Another time-saving option, {opt double:only}, causes {cmd:jl PutVarsToDF} to map all numeric Stata {help data_types:data types}, to double-precision numbers--called {cmd:double} in Stata
and {cmd:Float64} in Julia. Treatment of strings is then undefined. Without this option, the target
columns will have the same types as the source columns.
{pstd}
When copying to Julia, any existing DataFrame or matrix of the same name is overwritten.
{pstd}
The subcommands mapping between Stata data and Julia DataFrames translate between Stata variables with value labels and Julia categorical vectors. However,
the mapping from Stata to Julia is computationally inefficient--all values are replaced with their labels before conversion to type CategoricalVector, and
can be prevented with the {opt nolab:el} option.
{pstd}
The {cmd:SetEnv} subcommand switches to a package environment associated with the supplied
name. This is useful when writing Julia-based Stata programs that need to install certain Julia
packages. Switching to a dedicated environment minimizes version conflicts with packages
downloaded for other purposes. The directory used for the dedicated environment will be a
subdirectory of Julia's default package environment directory, for example,
"`~/.julia/environments/v1.10/MyEnvironment". It will be created if it does not exist. If new,
it will only have the DataFrames package. Calling {cmd:SetEnv} without any arguments reverts to
the default package environment.
{pstd}
The {cmd:GetEnv} displays the name and location of the current package environment and
saves the results as r() macros.
{pstd}
The {cmd:AddPkg} subcommand updates a package to the latest version in Julia's general registry if the package is not installed at all, or if
the current version is below that set by the optional {opt min:ver()} option. It operates within
the current Julia package environment. So {cmd:jl AddPkg ...} followed by {cmd:jl SetEnv ...} will generally
have a different effect than the same commands in the opposite order.
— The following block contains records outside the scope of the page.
/-! ## Capture Unit (chapter 8) -/

/-- The settings of a capture input (R150), with the reset values of R167. -/
structure CaptureSettings where
  enabled   : Bool := false
  level     : Nat := 0
  divider   : Nat := 1
  agreement : Nat := 2
  edges     : EdgeSel := .both
  dest      : PortSet := {}
  trip      : Bool := false
  width     : Bool := false
  deriving DecidableEq, Repr, Inhabited

/-- A capture input (R150): its settings, its comparator output (`true` is HIGH) and its live state; an
absent filtered level is UNKNOWN. `edge` is the model's own: the stamp of the edge whose agreement the sample of
this tick has reached, until CAPTURE_EDGE_REPORT takes it (R153). -/
structure CaptureInput where
  settings   : CaptureSettings := {}
  comparator : Bool := false
  level      : Option Bool := none
  disagree   : Nat := 0
  runStamp   : Option Stamp := none
  lastEdge   : Option Stamp := none
  edge       : Option Stamp := none
  deriving DecidableEq, Repr, Inhabited

/-- A capture record (R156); `rise` is the edge. -/
structure CaptureRecord where
  input : Fin 16
  rise  : Bool
  stamp : Stamp
  gap   : Bool
  width : Option Nat
  deriving DecidableEq, Repr

/-! ## Run Control (chapter 9) -/

/-- The causes of an entry to SAFE (R174). -/
inductive SafeCause where
  | safeLine
  | trip (input : Fin 16)
  | deadlineLost
  | request
  deriving DecidableEq, Repr, Inhabited

/-- The safe cause record (R168). -/
structure CauseRecord where
  cause : SafeCause
  time  : RigTime
  deriving DecidableEq, Repr, Inhabited

/-- The state of the deadline monitor (R178). -/
inductive MonitorState where
  | off | onTime | late | lost
  deriving DecidableEq, Repr, Inhabited

/-- The deadline monitor (R177, R178): its settings, its state, its miss count and the ticks left on
its timer, absent while the timer is stopped. -/
structure Monitor where
  enabled  : Bool := false
  deadline : Nat := 100
  limit    : Nat := 3
  state    : MonitorState := .off
  misses   : Nat := 0
  timer    : Option Nat := none
  deriving DecidableEq, Repr, Inhabited

/-- Run Control (R168, R169, R177). -/
structure RunControl where
  mode    : Mode := .config
  safe    : LineFilter := { level := true }
  cause   : Option CauseRecord := none
  monitor : Monitor := {}
  deriving DecidableEq, Repr, Inhabited

/-! ## Operands of the requests, field by field as R203 and R205 lay them out -/

/-- One entry of LIVE_UPDATE (R203). -/
structure LiveEntry where
  channel   : BitVec 6
  placement : BitVec 2
  aux       : BitVec 24
  value     : Word
  deriving DecidableEq, Repr, Inhabited

/-- One window word of LOAD_PATTERN (R203). -/
structure WindowWord where
  start : Half
  stop  : Half
  deriving DecidableEq, Repr, Inhabited

/-- The fields SET_CHANNEL may carry, each present or absent (R43, R205). -/
structure ChannelArgs where
  wheel       : Option Bool := none
  pattern     : Option (BitVec 2) := none
  offset      : Option Half := none
  source      : Option (BitVec 2) := none
  safe        : Option Half := none
  inverted    : Option Bool := none
  autoRestore : Option Bool := none
  keepOut     : Option Bool := none
  deriving DecidableEq, Repr, Inhabited

/-- The trigger words of ARM_FAULT (R205), before they are judged; `unknown` holds a kind code outside 0..3. -/
inductive RawTrigger where
  | atTime (t : RigTime)
  | atAngle (any : Bool) (cycle angle : Half)
  | onCapture (input edge count : Byte)
  | onFault (source event : Byte)
  | unknown (kind : BitVec 4)
  deriving DecidableEq, Repr, Inhabited

/-- The duration words of ARM_FAULT (R205), before they are judged; `unknown` holds a kind code outside 0..4. -/
inductive RawDuration where
  | untilRelease
  | time (v : Word)
  | angle (v : Word)
  | cycles (v : Word)
  | capture (input edge count : Byte)
  | unknown (kind : BitVec 4)
  deriving DecidableEq, Repr, Inhabited

/-- The definition ARM_FAULT carries (R73, R205). -/
structure FaultArgs where
  target   : Byte
  partner  : Byte
  kind     : BitVec 4
  level    : BitVec 3
  param    : Word
  trigger  : RawTrigger
  duration : RawDuration
  repeats  : Half
  notify   : BitVec 2
  period   : Word
  deriving DecidableEq, Repr, Inhabited

/-- The settings SET_REPLAY carries (R131, R205). -/
structure ReplayArgs where
  target : Byte
  pacing : BitVec 4
  interp : Bool
  notify : BitVec 2
  rate   : Half
  gain   : Word
  offset : Word
  deriving DecidableEq, Repr, Inhabited

/-- The descriptor QUEUE_REPLAY carries (R133, R205). -/
structure DescriptorArgs where
  segment : Byte
  final   : Bool
  loops   : BitVec 12
  first   : Word
  count   : Word
  deriving DecidableEq, Repr, Inhabited

/-- The settings SET_CAPTURE carries (R163, R205). -/
structure CaptureArgs where
  level     : Byte
  divider   : Byte
  agreement : Byte
  enabled   : Bool
  edges     : BitVec 2
  dest      : Byte
  trip      : Bool
  width     : Bool
  deriving DecidableEq, Repr, Inhabited

/-! ## Request kinds (R202) -/

/-- The request kinds of the part, in the order of their codes (R202). -/
inductive RequestKind where
  | start | stop | enterSafe | resume | resetRig | setDeadline | readRunState
  | setSpeed | setAngleBase | loadPattern | readAngleBase | readPattern
  | liveUpdate | stepMark | setChannel | force | echo | readChannel
  | setRelayTiming | readRelays
  | armFault | releaseFault | clearFault | readFault
  | defineSegment | freeSegment | writeSamples | readSamples | readSegment
  | setReplay | queueReplay | stopReplay | readReplay
  | setCapture | takeCaptures | readCaptureState
  | readNotices | clearNotices | setNoticeEnable
  deriving DecidableEq, Repr, Inhabited
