-- ==== Sys2Proof/Machine/State.lean ====
section
/-! DEFINITION. The state of the Ravjor 2416 as plain data, the reasons a command can stop, and the state
after a power-on reset. -/

namespace Sys2Proof.Machine

/-- The whole state of the part. The fields from `pins` on are the model's own: the lines the rig drives,
the events of the instant in force not yet taken, the count of free values used, the place of the last start, and
the queue of waiting commands. The increment (R7), the angle count (R3), a channel's effective record (R111), READY
(R190) and ATN (R196) are functions of the state. -/
@[ext]
structure State where
  /-- the rig time (R1) -/
  rigTime    : RigTime
  /-- whether the half-tick instant after the last tick has passed (R32) -/
  halfDone   : Bool
  /-- the Angle Base (chapter 1) -/
  angle      : AngleBase
  /-- the Channel Table (R23) -/
  channels   : Vector Channel 24
  /-- the echo (R30) -/
  lastEcho   : Option Echo
  /-- the relay records (R47) -/
  relays     : Vector RelaySet 24
  /-- the holders of the cross buses (R52) -/
  buses      : BusHolders
  /-- the relay timing settings (R50) -/
  timing     : RelayTiming
  /-- the battery bus monitor (R62) -/
  battery    : LineFilter
  /-- the fault records (R67) -/
  faults     : Vector FaultRecord 64
  /-- the relay wait list, oldest first (R95) -/
  waitList   : List (Fin 64)
  /-- the tail of the wait list that joined at the instant in force, in ascending index (R78, R97) -/
  joining    : List (Fin 64)
  /-- whether the wait list is to be examined at the instant in force (R97) -/
  examineDue : Bool
  /-- Sample Memory, the samples that are not 0, in rising address (R115) -/
  memory     : List (Nat × Half)
  /-- the Segment Table (R117) -/
  segments   : Vector Segment 32
  /-- the sample transfer that is being moved (R124) -/
  moving     : Option Transfer
  /-- the sample transfer that waits for the other port's (R124) -/
  queued     : Option Transfer
  /-- the replay engines (R129) -/
  engines    : Vector Engine 4
  /-- the capture inputs (R150) -/
  inputs     : Vector CaptureInput 16
  /-- Port M (R189 to R196) -/
  portM      : PortState
  /-- Port B (R189 to R196) -/
  portB      : PortState
  /-- Run Control (R168, R169, R177) -/
  run        : RunControl
  /-- the lines the rig drives into the part -/
  pins       : Pins
  /-- the events of the instant in force that are not yet taken -/
  due        : List Event
  /-- how many free values have been used -/
  freeCount  : Nat
  /-- the grid points after the last one passed, up to and with the one at which the last request that started FREE
  generators has its starts open, so that no later request opens an earlier one; 0 where it is passed (R32) -/
  place      : Nat
  /-- the commands that wait, first in, first out -/
  pending    : List Instr
  deriving DecidableEq, Repr

/-- The reasons the machine stops with a fault: none. The manual gives the part no state in which it
stops, so no command raises one (safe). -/
inductive Fault where
  deriving DecidableEq, Repr

/-- The reasons a command has no meaning. -/
inductive Refusal where
  /-- The arm of a command that has no meaning yet: raised by `exec` alone (safe). -/
  | notModelled (mnemonic : String)
  /-- A request of more than 255 payload words: no packet can carry it (R188), so no master can send it.
  Raised by the request commands that carry a list (safe). -/
  | notAPacket
  deriving DecidableEq, Repr

/-! ## Reset values -/

/-- The relay set with its normal set (R47, R66). -/
def normalRelays : PerRelay Relay :=
  ⟨{ state := .closed }, { state := .opened }, { state := .opened }, { state := .opened },
    { state := .opened }⟩

/-- The contacts of a relay set whose coils have been at rest for long. -/
def normalSense : PerRelay Bool := ⟨true, false, false, false, false⟩

/-- A channel record after either reset (R46), with its noise source seeded by its index (R110). -/
def resetChannel (c : Fin 24) : Channel :=
  { noise := 0xACE1 ^^^ BitVec.ofNat 16 c.1 }

/-- The lines as `State.reset` takes them (assumption 4, DESIGN CHOICE): the SAFE chain open, no battery,
contacts at their normal positions, no driver in limit, capture inputs at 0 V. -/
def resetPins : Pins where
  resetLine := false
  safeLine  := true
  batteryMv := 0
  sense     := Vector.replicate 24 normalSense
  limit     := Vector.replicate 24 false
  captureMv := Vector.replicate 16 0

/-- The machine right after a power-on reset (R22, R46, R66, R92, R114, R128, R149, R167, R184, R200),
with no command waiting. -/
def State.reset : State where
  rigTime    := 0
  halfDone   := false
  angle      := {}
  channels   := Vector.ofFn resetChannel
  lastEcho   := none
  relays     := Vector.replicate 24 { relays := normalRelays }
  buses      := {}
  timing     := {}
  battery    := { level := false }
  faults     := Vector.replicate 64 {}
  waitList   := []
  joining    := []
  examineDue := false
  memory     := []
  segments   := Vector.replicate 32 {}
  moving     := none
  queued     := none
  engines    := Vector.replicate 4 {}
  inputs     := Vector.replicate 16 {}
  portM      := {}
  portB      := {}
  run        := {}
  pins       := resetPins
  due        := []
  freeCount  := 0
  place      := 0
  pending    := []

end Sys2Proof.Machine
end

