/-- The wishes of the step in flight (R54). -/
def stepNow (r : FaultRecord) : List Wish :=
  match r.seq with
  | none => []
  | some q => (sequenceSteps r q.stop).getD q.step []

/-- What the passage of its record says of the relays of a held channel: a relay of the step in flight is at the
position the step wants or moves there, and every other relay is at rest where the steps behind have left it. -/
def State.onCourse (s : State) (c : Fin 24) (r : FaultRecord) : Prop :=
  ∀ n, if (stepNow r).any (fun w => w.1 == c && w.2.1 == n) then
      ((s.relaySet c).relays.get n).state.position = plannedPosition (stepNow r) c n
    else (s.relaySet c).relays.get n = atRest (plannedPosition (stepsBehind r) c n)

/-- What every step keeps of the Relay Matrix, with `recordLaw`: what the records, their channels and the buses say of
each other, and where each relay stands on the way of its sequence or normalisation (R48, R53 to R58). -/
def State.matrixLaw (s : State) : Prop :=
  s.holderLaw ∧ s.breakLaw ∧
  (∀ k, ((s.fault k).kind = .pinShort ↔ (s.fault k).partner.isSome = true) ∧
    (s.fault k).partner ≠ some (s.fault k).target) ∧
  (∀ k, (s.fault k).state = .waiting ∨ (s.fault k).state = .starting ∨ (s.fault k).state = .stopping →
    (s.fault k).kind.electronic = false) ∧
  (∀ k, (s.fault k).state = .starting → ∃ i, (s.fault k).seq = some ⟨false, i⟩ ∧ i < (startSteps (s.fault k)).length) ∧
  (∀ k, (s.fault k).state = .stopping → ∃ i, (s.fault k).seq = some ⟨true, i⟩ ∧ i < (stopSteps (s.fault k)).length) ∧
  (∀ k, travels (s.fault k) → (∀ c ∈ needs (s.fault k), (s.relaySet c).holder = some k) ∧
    ((s.fault k).kind = .pinShort → ∃ b, (s.fault k).bus = some b ∧ s.buses.get b = some k)) ∧
  (∀ c n, ((s.relaySet c).relays.get n).movement.isSome = ((s.relaySet c).relays.get n).state.moving ∧
    (((s.relaySet c).relays.get n).state.moving = true → ((s.relaySet c).relays.get n).failed = false)) ∧
  (∀ c k, (s.relaySet c).holder = some k → (s.relaySet c).normalising = none → travels (s.fault k) →
    (s.relaySet c).inService = true ∧ s.onCourse c (s.fault k)) ∧
  (∀ c k, (s.relaySet c).holder = some k → (s.relaySet c).normalising.isSome = true → (s.fault k).state = .failed) ∧
  (∀ c k, (s.relaySet c).holder = some k → (s.relaySet c).normalising = none → (s.fault k).state = .failed →
    (s.relaySet c).inService = true → normalSet (s.relaySet c)) ∧
  (∀ c, (s.relaySet c).holder = none → (s.relaySet c).normalising.isSome = true →
    (s.relaySet c).inService = false) ∧
  (∀ c, (s.relaySet c).inService = false → (s.relaySet c).normalising = none → (s.relaySet c).anyMoving = false) ∧
  (∀ c, (s.relaySet c).normalising = some .breaking → (s.relaySet c).relays.path.state.moving = false ∧
    ∀ n, n ≠ .path → ((s.relaySet c).relays.get n).state.position = .opened) ∧
  (∀ c, (s.relaySet c).normalising = some .joining → (s.relaySet c).relays.path.state.position = .closed ∧
    ∀ n, n ≠ .path → (s.relaySet c).relays.get n = atRest .opened) ∧
  ∀ c, (s.relaySet c).inService = false → ∀ n, n ≠ .path → ((s.relaySet c).relays.get n).state.position = .opened

end Machine

end Sys2Proof
end

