/-- One word in and one word out (R187 to R190, R194): what a word between packets does by link state, the payload of a
request that is being received, a full inbound queue, and the words of the response at the head of the queue, whose word
goes out also where a RESET_RIG is taken at it (R191, R194). READY is high while the inbound queue has a free place and
the part is not held in reset: a header that arrives then has its place, one that arrives in a full queue is a framing
error, and a request taken from a full queue makes READY high (R185, R190). That the outbound word is chosen before the
inbound word is judged is the model's choice (assumption 22). -/
def Obligations.PortWordExchanged : Prop :=
  (∀ (s : State) (p : Port) (w : Word), s.pins.resetLine = true →
    exec (.portWord p w) s = .next (s.updPort p fun q => { q with outWord := 0xFFFFFFFF })) ∧
  (∀ (s : State) (p : Port) (w : Word), s.pins.resetLine = false → (s.port p).inbound = [] →
    (s.port p).responses = [] →
      (∀ seen, (s.port p).link = .hunt seen → w ≠ 0xFFFFFFFF →
        exec (.portWord p w) s =
          .next (s.updPort p fun q => { q with outWord := 0xFFFFFFFF, link := .hunt false })) ∧
      ((s.port p).link = .hunt false → w = 0xFFFFFFFF →
        exec (.portWord p w) s =
          .next (s.updPort p fun q => { q with outWord := 0xFFFFFFFF, link := .hunt true })) ∧
      ((s.port p).link = .hunt true → w = 0xFFFFFFFF →
        exec (.portWord p w) s =
          .next (s.updPort p fun q =>
            { q with
              outWord := 0xFFFFFFFF
              link := .synced
              resetHunt := false
              sticky := if q.resetHunt then q.sticky else q.sticky ||| 0x100 })) ∧
      ((s.port p).link = .synced → w = 0xFFFFFFFF →
        exec (.portWord p w) s = .next (s.updPort p fun q => { q with outWord := 0xFFFFFFFF })) ∧
      ((s.port p).link = .synced → field w 24 8 = 0xC3 → 0 < (field w 0 8).toNat →
        exec (.portWord p w) s =
          .next (s.updPort p fun q =>
            { q with
              outWord := 0xFFFFFFFF
              inbound := [⟨field w 16 8, field w 8 8, (field w 0 8).toNat, []⟩] })) ∧
      ((s.port p).link = .synced → field w 24 8 = 0xC3 → field w 0 8 = 0 → s.transferring p = false →
        exec (.portWord p w) s =
          .next ((s.updPort p fun q => { q with outWord := 0xFFFFFFFF }).takePacket p
            ⟨field w 16 8, field w 8 8, 0, []⟩)) ∧
      ((s.port p).link = .synced → w ≠ 0xFFFFFFFF → field w 24 8 ≠ 0xC3 →
        exec (.portWord p w) s =
          .next (s.updPort p fun q => { q with outWord := 0xFFFFFFFF, link := .hunt false }))) ∧
  (∀ (s : State) (p : Port) (w : Word) (k t : Byte) (n : Nat) (l : List Word), s.pins.resetLine = false →
    (s.port p).responses = [] → (s.port p).inbound = [⟨k, t, n, l⟩] →
      (l.length + 1 < n →
        exec (.portWord p w) s =
          .next (s.updPort p fun q =>
            { q with outWord := 0xFFFFFFFF, inbound := [⟨k, t, n, l ++ [w]⟩] })) ∧
      (l.length + 1 = n → s.transferring p = false →
        exec (.portWord p w) s =
          .next ((s.updPort p fun q => { q with outWord := 0xFFFFFFFF, inbound := [] }).takePacket p
            ⟨k, t, n, l ++ [w]⟩))) ∧
  (∀ (s : State) (p : Port) (w : Word) (k t : Byte), s.pins.resetLine = false →
    (s.port p).responses = [⟨k, t, none⟩] → s.transferring p = true →
    (s.port p).inbound.length = 8 → (∀ q ∈ (s.port p).inbound, q.complete = true) →
    (s.port p).link = .synced → w ≠ 0xFFFFFFFF →
      exec (.portWord p w) s =
        .next (s.updPort p fun q => { q with outWord := 0xFFFFFFFF, link := .hunt false })) ∧
  (∀ (s : State) (p : Port) (k t : Byte) (rest : List Response), s.pins.resetLine = false →
    (s.port p).inbound = [] → (s.port p).link = .synced →
      (∀ r, (s.port p).responses = ⟨k, t, some r⟩ :: rest →
        exec (.portWord p 0xFFFFFFFF) s =
          .next (s.updPort p fun q =>
            { q with
              outWord := (responseWords k t r).getD q.sent 0xFFFFFFFF
              sent := if q.sent + 1 < (responseWords k t r).length then q.sent + 1 else 0
              responses := if q.sent + 1 < (responseWords k t r).length then q.responses else rest })) ∧
      ((s.port p).responses = ⟨k, t, none⟩ :: rest →
        exec (.portWord p 0xFFFFFFFF) s = .next (s.updPort p fun q => { q with outWord := 0xFFFFFFFF }))) ∧
  (∀ (s : State) (p : Port) (w : Word), s.pins.resetLine = false →
    ∃ t, exec (.portWord p w) s = .next t ∧
      (t.port p).outWord = match (s.port p).responses with
        | ⟨k, g, some r⟩ :: _ => (responseWords k g r).getD (s.port p).sent 0xFFFFFFFF
        | _ => 0xFFFFFFFF) ∧
  (∀ (s : State) (w : Word) (k t : Byte) (r : Reply) (rest : List Response), s.pins.resetLine = false →
    (s.port .B).responses = ⟨k, t, some r⟩ :: rest → (s.port .B).inbound = [] → (s.port .B).link = .synced →
    s.transferring .B = false → field w 24 8 = 0xC3 → field w 16 8 = 0x05 → field w 0 8 = 0 →
    (rest.length < 7 ∨ (rest.length = 7 ∧ (responseWords k t r).length ≤ (s.port .B).sent + 1)) →
      exec (.portWord .B w) s = .next (s.rigReset.updPort .B fun q =>
        { q with outWord := (responseWords k t r).getD (s.port .B).sent 0xFFFFFFFF })) ∧
  (∀ (s : State) (p : Port), s.ready p = true ↔ s.pins.resetLine = false ∧ (s.port p).inbound.length < 8) ∧
  (∀ (s : State) (p : Port) (w : Word), s.pins.resetLine = false → (s.port p).link = .synced →
    (∀ q ∈ (s.port p).inbound, q.complete = true) → s.transferring p = true → field w 24 8 = 0xC3 →
      ∃ t, exec (.portWord p w) s = .next t ∧
        (s.ready p = true → (t.port p).link = .synced ∧
          (t.port p).inbound =
            (s.port p).inbound ++ [⟨field w 16 8, field w 8 8, (field w 0 8).toNat, []⟩] ∧
          (t.ready p = false ↔ (s.port p).inbound.length = 7)) ∧
        (s.ready p = false → (t.port p).link = .hunt false ∧ (t.port p).inbound = (s.port p).inbound ∧
          t.ready p = false)) ∧
  ∀ (s : State) (p : Port) (q : Packet) (rest : List Packet), s.pins.resetLine = false →
    (s.port p).inbound = q :: rest → rest.length = 7 → q.complete = true → s.portFree p = true →
      s.ready p = false ∧ (s.serve p).ready p = true

/-! ## Resets (9.7) -/

/-- What a power-on reset leaves; the RESET line: a rig reset at its assertion, no tick and no word while it stays
asserted; and RESET_RIG, which makes a rig reset and gets no response (R185, R191). A rig reset keeps Sample Memory
but for a write in flight, the DEFINED segments with their counts at 0, and the active pattern tables, and sets
everything else as a power-on reset does (R125, R186). How much of a write in flight had been written is open
(assumption 2). That the lines the rig drives, the waiting commands and the count of free values stay is the model's
choice (assumption 13), and so are the values of the model's own fields `wait`, `place`, `drawn`, `pin`, `pinHeld`,
`outWord`, and of `edge`, `fresh` and `halfDone`, at reset (assumption 14). -/
def Obligations.PowerOnAndResetLine : Prop :=
  (∀ s : State, exec .powerOnReset s = .next s.powerOn ∧
    s.powerOn =
      { State.reset with
        pins := s.pins
        freeCount := s.freeCount
        pending := s.pending
        inputs := Vector.ofFn fun i =>
          { settings := { enabled := false, level := 0, divider := 1, agreement := 2, edges := .both,
                          dest := ⟨false, false⟩, trip := false, width := false }
            comparator := decide (800 < s.pins.captureMv.get i)
            level := none, disagree := 0, runStamp := none, lastEdge := none, edge := none } }) ∧
  (State.reset.rigTime = 0 ∧ State.reset.angle.phase = 0 ∧ State.reset.angle.cycle = 0 ∧
    State.reset.angle.speed = 0 ∧ State.reset.angle.target = 0 ∧ State.reset.angle.ramp = 0 ∧
    State.reset.angle.source = .model ∧ State.reset.angle.safeRamp = 400 ∧
    State.reset.angle.active = ⟨[], [], []⟩ ∧ State.reset.angle.staged = ⟨none, none, none⟩) ∧
  (∀ c, State.reset.channel c =
    { mode := .free, source := .live, live := ⟨0, 0⟩, slot := none, forced := ⟨0, 0⟩, safe := 0,
      inverted := false, pattern := .crank, offset := 0, autoRestore := true, keepOut := false,
      driver := .off, lastOutput := 0, clamped := false, gen := none, buffer := none, wait := 0,
      limitTicks := none, noise := 0xACE1 ^^^ BitVec.ofNat 16 c.1, drawn := false, pin := 0, pinHeld := false }) ∧
  (∀ c, (State.reset.relaySet c).inService = true ∧ (State.reset.relaySet c).holder = none ∧
    (State.reset.relaySet c).normalising = none ∧
    ∀ r, (State.reset.relaySet c).relays.get r =
      { state := if r = .path then .closed else .opened, failed := false, movement := none }) ∧
  (State.reset.timing = ⟨3, 20⟩ ∧ State.reset.battery = ⟨false, 0⟩ ∧ State.reset.buses = ⟨none, none⟩ ∧
    State.reset.lastEcho = none ∧ State.reset.waitList = [] ∧ State.reset.joining = [] ∧
    State.reset.examineDue = false ∧ State.reset.due = []) ∧
  (∀ k, State.reset.fault k =
    { state := .free, target := 0, partner := none, bus := none, kind := .openWire, level := 0,
      param := .int 0, trigger := .atTime 0, duration := .untilRelease, repeats := 0, repeatPeriod := 0,
      notify := ⟨false, false⟩, releasePending := false, activations := 0, startStamp := none, endStamp := none,
      failReason := none, trigProgress := 0, durProgress := 0, frozen := none, seq := none, fresh := false }) ∧
  (∀ a, memRead State.reset.memory a = 0) ∧ (∀ g, State.reset.segment g = ⟨false, 0, 0, 0⟩) ∧
  (∀ n, State.reset.engine n =
    { state := .idle, target := .analog 0, pacing := .time 1000, interp := false, gain := 4096, offset := 0,
      notify := ⟨false, false⟩, current := none, queue := [], k := 0, e := 0, awaiting := false,
      lastOut := none, clamped := false }) ∧
  (∀ p, State.reset.port p =
    { link := .hunt false, resetHunt := true, inbound := [], responses := [], sent := 0,
      outWord := 0xFFFFFFFF, sticky := 0, enables := 0, captures := [], gap := false }) ∧
  (State.reset.run =
    { mode := .config, safe := ⟨true, 0⟩, cause := none,
      monitor := { enabled := false, deadline := 100, limit := 3, state := .off, misses := 0,
                   timer := none } } ∧ State.reset.moving = none ∧ State.reset.queued = none) ∧
  (∀ s : State, s.pins.resetLine = false →
    exec .resetLineAssert s =
      .next { s.rigReset with pins := { s.pins with resetLine := true } }) ∧
  (∀ s : State, s.pins.resetLine = true → exec .resetLineAssert s = .next s) ∧
  (∀ s : State, exec .resetLineRelease s = .next { s with pins := { s.pins with resetLine := false } }) ∧
  (∀ (s : State) (l : List PinChange), s.pins.resetLine = true →
    exec (.rigTick l) s = .next { s with pins := l.foldl Pins.change s.pins }) ∧
  (∀ (s : State) (tag : Byte), s.takesNow .B = true → exec (.resetRig .B tag) s = .next s.rigReset) ∧
  ∀ s : State,
    s.rigReset = { s.powerOn with
      angle := { active := s.angle.active }
      memory := s.rigReset.memory
      segments := mapV (fun _ g => { g with refs := 0 }) s.segments
      freeCount := s.rigReset.freeCount } ∧
    (s.moving = none → s.rigReset.memory = s.memory) ∧
    (∀ x, s.moving = some x → x.write = false → s.rigReset.memory = s.memory) ∧
    ∀ x, s.moving = some x → x.write = true →
      ∃ n ≤ x.samples.length, s.rigReset.memory = memWriteRun s.memory x.address (x.samples.take n)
{marker installation}{...}
{title:Installing Julia}
{pstd}
This package is designed for 64-bit Windows, Linux, and macOS, the last on an Intel or Apple CPU. It requires--and is
currently only guaranteeed to be stable with---Julia 1.11 ("guaranteed" in air quotes). Historically, to install Julia,
you would directly download the version you wanted. Now, the standard method, which you must
follow to use this Stata package, installs the latest Julia version along with the {cmd:Juliaup} version manager. {cmd:Juliaup}
helps you manage multiple versions of Julia on your computer. It does so through the construct of {it:channels}. The
{cmd:}release} channel will hold the latest stable version of Julia available. A channel such as {cmd:1.11} would hold the latest update of Julia 1.11, say, 1.11.2---even
after Julia 1.12 was released. (Though, probably if you are reading this, 1.12 hasn't been released. I expect to update this package as
Julia changes.)
{pstd}
In fact, because {cmd:jl} requires Julia 1.11 for stability, by default it will use the 1.11 channel. And it
will create that channel if it doesn't exits. The underlying issue is that while Julia versions in the 1.X series guarantee backward compatibility
with earlier 1.X versions, this guarantee does not extend to the low-level, C-based interface through which
{cmd:jl} accesses Julia. When {cmd:jl} sets up the 1.11 branch, this will not interfere with any other
channels or versions that are on your computer, nor with any copy of Julia installed outside of {cmd:Juliaup}.
{pstd}
When first launched in a Stata session, {cmd:jl} will attempt to access {cmd:Juliaup} and the 1.11 channel. If these components are missing,
it will attempt to install them. This automatic setup can fail,
since it requires an Internet connection and certain permissions on youur computer. In case it does,
and you need to do it manually, here
are the terminal commands. To install Juliaup and the latest Julia release, follow the
{browse "https://github.com/JuliaLang/juliaup#installation":official Julia download instructions}. In particular, in
Windows, the (clickable) command line is
{pin}{stata "! winget install julia -s msstore --accept-package-agreements"}
{pstd}which will install from the Microsoft Store. In Linux and macOS, the command is:
{pin}{stata "! curl -fsSL https://install.julialang.org | sh -s -- -y"}
{pstd}Then, in any operating system, set up the 1.11 channel with
{pin}{stata "! juliaup add 1.11"}
{pstd}On Intel Macs,
{cmd:jl} seems to require at least macOS 11 (Big Sur) or 12 (Monterey). On computers not officially supported by those editions, you can use
the {browse "https://dortania.github.io/OpenCore-Legacy-Patcher/":OpenCore Legacy Patcher} to upgrade--at your own risk.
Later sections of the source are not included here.